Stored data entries
-- ==== Sys2Proof/Machine/Nvme.lean ====
section
/-!
DEFINITION. Virtual NVMe controllers (R301, R302, R305): properties, doorbells, submission and completion queues, the admin commands
that firmware executes, the I/O commands as items, protection information. Property offsets, opcodes, status codes and entry
layouts are those of NVM Express, which R301 takes up without giving them (PRESUMED, notes/assumptions/24.md).
-/

namespace Sys2Proof.Machine

/-- The controller of a function. -/
def Dev.nvme (d : Dev) (fn : Nat) : Nvme := d.nvmes.getD fn {}
def Dev.onNvme (d : Dev) (fn : Nat) (f : Nvme → Nvme) : Dev := { d with nvmes := d.nvmes.upd fn {} f }

/-- May the function be a controller? -/
def Dev.isNvme (d : Dev) (fn : Nat) : Bool := d.vfKind fn == 2 && d.die.variant.hasSto && d.hasFn fn

/-- STO_STATUS counts the enabled controllers. -/
def Dev.countControllers (d : Dev) : Dev := d.wr R.STO_STATUS_controllers (d.nvmes.filter (fun _ x => x.ready)).size

/-- An STO record, or its loss (R308). -/
def Dev.stoRecord (kind c : Nat) (d : Dev) : Dev :=
  let r := if d.on R.STO_NOTIFY_valid then d.notify (d.rd R.STO_NOTIFY_ring) [kind + 256 * c, 0, 0] else (false, d)
  if r.1 then r.2 else (r.2.bump R.STO_NOTIFY_LOST_count).cause stoCauses 4

/-! ## Completion queues -/

/-- Statuses of NVM Express: status code, and status code type times 256. -/
def nvSuccess : Nat := 0
def nvBadOpcode : Nat := 1
def nvBadField : Nat := 2
def nvDataError : Nat := 4
def nvInternal : Nat := 6
def nvAborted : Nat := 7
def nvBadNamespace : Nat := 0x0B
def nvTransient : Nat := 0x22
def nvRange : Nat := 0x80

/-- Has a completion queue room? -/
def Cq.room (c : Cq) : Bool := (c.tail + 1) % max 1 c.size != c.head

/-- Write the oldest completion due, where its queue has room and the host can be reached. -/
def Dev.postOwed (fn : Nat) (d : Dev) : Dev :=
  let x := d.nvme fn
  match x.owed with
  | [] => d
  | (q, cid, status, result) :: rest =>
    match x.sqs.get? q with
    | none => d.onNvme fn (fun x => { x with owed := rest })
    | some s =>
      match x.cqs.get? s.cq with
      | none => d.onNvme fn (fun x => { x with owed := rest })
      | some c =>
        if !c.room || !d.canIssue fn then d
        else
          let w3 := cid + 65536 * c.phase.toNat + 2 ^ 17 * status
          let bytes := leBytes result 4 ++ leBytes 0 4 ++ leBytes (s.nextSeq % max 1 s.size + 65536 * q) 4 ++ leBytes w3 4
          let wraps := c.tail + 1 == c.size
          let d := d.onNvme fn (fun x => { x with
            owed := rest
            cqs := x.cqs.set s.cq { c with tail := (c.tail + 1) % max 1 c.size, phase := if wraps then !c.phase else c.phase } })
          let d := d.hostWrite fn (c.base + 16 * c.tail) bytes {}
          if c.irq then d.sendVector fn c.vector else d

/-- Write what is due, in the order it came due. -/
def Dev.flushNvme (fn : Nat) (d : Dev) : Dev := Dev.each (List.range (d.nvme fn).owed.length) (fun _ d => d.postOwed fn) d

/-- A command of queue `q` completes. -/
def Dev.completeNvme (fn q cid status result : Nat) (d : Dev) : Dev :=
  (d.onNvme fn (fun x => { x with owed := x.owed ++ [(q, cid, status, result)] })).flushNvme fn

/-! ## Asynchronous events -/

/-- An event meets a held Asynchronous Event Request, or waits for one. -/
def Dev.nvmeEvent (fn ev : Nat) (d : Dev) : Dev :=
  match (d.nvme fn).aers with
  | [] => d.onNvme fn (fun x => { x with events := x.events ++ [ev] })
  | cid :: rest => (d.onNvme fn (fun x => { x with aers := rest })).completeNvme fn 0 cid nvSuccess ev
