/-- A fetched descriptor that stops the channel does so once those before it have completed (R331). -/
def Dev.dmaSettle (c : Nat) (d : Dev) : Dev :=
  match (d.chanDma c).descs with
  | [] => match (d.chanDma c).fetching with
    | some a => if (d.chanDma c).fetchBad then d.dmaStop c 1 { addr := a } else d
    | none => d
  | x :: _ => match x.bad with
    | some code => d.dmaStop c code x
    | none => d

/-- A channel whose function may not issue requests reads halted (R339). -/
def Dev.dmaHalt (c : Nat) (d : Dev) : Dev :=
  if d.dmaState c = 1 then (d.wr R.DMA_STATUS_state 3 c).cause dmaCauses 6 c else d

/-- The paused state, once no burst is in flight. -/
def Dev.dmaPause (c : Nat) (d : Dev) : Dev :=
  if (d.chanDma c).stopping && (d.chanDma c).flight.isEmpty && d.dmaState c == 1 then
    (d.onDma c (fun h => { h with stopping := false })).wr R.DMA_STATUS_state 2 c
  else d

/-- DMA_CMD op 1 by master `mid`. -/
def Dev.dmaStart (mid c : Nat) (d : Dev) : Dev :=
  if d.dmaState c ≠ 0 ∧ d.dmaState c ≠ 4 ∧ d.dmaState c ≠ 5 then (d.bump R.DMA_REFUSED_count c).cause dmaCauses 7 c
  else
    let list := 32 * d.rd R.DMA_LIST_LO_list c + 2 ^ 32 * d.rd R.DMA_LIST_HI_list c
    let d := { d with dma := d.dma.set c {} }
    let d := ((d.wr R.DMA_STATUS_owner mid c).wr R.DMA_STATUS_state 1 c).wr R.DMA_STATUS_code 0 c
    let d := (d.wr64 R.DMA_BYTES_LO_bytes R.DMA_BYTES_HI_bytes 0 c).showCur c list 0
    let d := (d.dmaFetch c list).dmaSettle c
    if d.canIssue (d.dmaFn c) then d else d.dmaHalt c

/-- DMA_DESCRIPTOR_FETCHED: the descriptor whose bytes have come joins the channel's list. -/
def Dev.dmaFetched (c : Nat) (d : Dev) : Dev :=
  let h := d.chanDma c
  match h.fetching, h.fetched with
  | some a, some b =>
    let x := dmaDesc a b
    let x := if d.dmaBad (d.dmaOwner c) b x then { x with bad := some 2 }
      else if x.dstSpace = 2 ∧ (d.tabKind x.table ≠ 2 ∨ d.on R.MTB_TABLE_CFG_host_write 0 (32 * x.table) = false) then { x with bad := some 4 }
      else x
    let d := d.onDma c (fun h => { h with descs := h.descs ++ [x], fetching := none, fetched := none })
    let d := if h.descs.isEmpty then d.showCur c a x.length else d
    d.dmaSettle c
  | _, _ => d.dmaSettle c

/-! ## Bursts (R331-R334) -/

/-- The raw rate of a link in Mb/s: the trained width times the trained rate (R333). -/
def Dev.linkRawRate (d : Dev) (link : Nat) : Nat :=
  d.rd R.PCX_LINK_STATUS_width link * [0, 2500, 5000, 8000, 16000, 32000, 64000, 128000].getD (d.rd R.PCX_LINK_STATUS_rate link) 0

/-- Has the spacing after the last burst passed? Ticks are 4 ns. -/
def Dev.spaced (d : Dev) (c : Nat) : Bool :=
  let s := d.rd R.DMA_CTRL_share_permille c
  match (d.chanDma c).lastStart with
  | some (t, b) => s == 0 || 8000000 * b ≤ (d.rd64 R.TMP_TICKS_LO_value R.TMP_TICKS_HI_value - t) * 4 * s * d.linkRawRate (d.linkOf (d.dmaFn c))
  | none => true

/-- The length of the next burst of descriptor `x`. -/
def Dev.burstLen (d : Dev) (c : Nat) (x : DmaDesc) : Nat :=
  let h := d.chanDma c
  let most := 2 ^ (6 + min 6 (if x.started = 0 then d.rd R.DMA_CTRL_burst_log2 c else h.burstLog2))
  let n := min (x.length - x.started) most
  let n := min n (4096 - (x.src + x.started) % 4096)
  let n := if x.dstSpace = 2 then n else min n (4096 - (x.dst + x.started) % 4096)
  if x.srcSpace = 0 then min n (d.fn (d.dmaFn c)).maxRead else n

/-- Is the request line of the channel raised for a burst of `n` bytes of descriptor `x`? -/
def Dev.lineRaised (d : Dev) (c : Nat) (x : DmaDesc) (n : Nat) : Bool :=
  let line := d.rd R.DMA_CTRL_line c
  let h := d.chanDma c
  if line < 34 then (d.sites.getD (d.setAt line).site {}).threads.vals.any (fun t => t.assists.any (fun a => a.kind == 10))
  else if line = 34 then (match txWindow x.dst with
    | some k => d.die.variant.hasStp && (d.stream k).staged.length + (h.flight.map Burst.len).sum + n ≤ 32768
    | none => false)
  else if line = 35 then (match rxWindow x.src with
    | some k => d.die.variant.hasStp && n ≤ (d.stream k).window.length
    | none => false)
  else 48 ≤ line && 0 < d.rd R.DMA_STATUS_requests c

* WHAT IS REQUIRED *
Starting at the line that has "let d := d.onNvme" and ending at the line that has "match (d.nvme fn).aers with", please write out the lines above exactly, leaving out all others.

* RESULT FOR THIS EXERCISE *
          let d := d.onNvme fn (fun x => { x with
            owed := rest
            cqs := x.cqs.set s.cq { c with tail := (c.tail + 1) % max 1 c.size, phase := if wraps then !c.phase else c.phase } })
          let d := d.hostWrite fn (c.base + 16 * c.tail) bytes {}
          if c.irq then d.sendVector fn c.vector else d

/-- Write what is due, in the order it came due. -/
def Dev.flushNvme (fn : Nat) (d : Dev) : Dev := Dev.each (List.range (d.nvme fn).owed.length) (fun _ d => d.postOwed fn) d

/-- A command of queue `q` completes. -/
def Dev.completeNvme (fn q cid status result : Nat) (d : Dev) : Dev :=
  (d.onNvme fn (fun x => { x with owed := x.owed ++ [(q, cid, status, result)] })).flushNvme fn

/-! ## Asynchronous events -/

/-- An event meets a held Asynchronous Event Request, or waits for one. -/
def Dev.nvmeEvent (fn ev : Nat) (d : Dev) : Dev :=
  match (d.nvme fn).aers with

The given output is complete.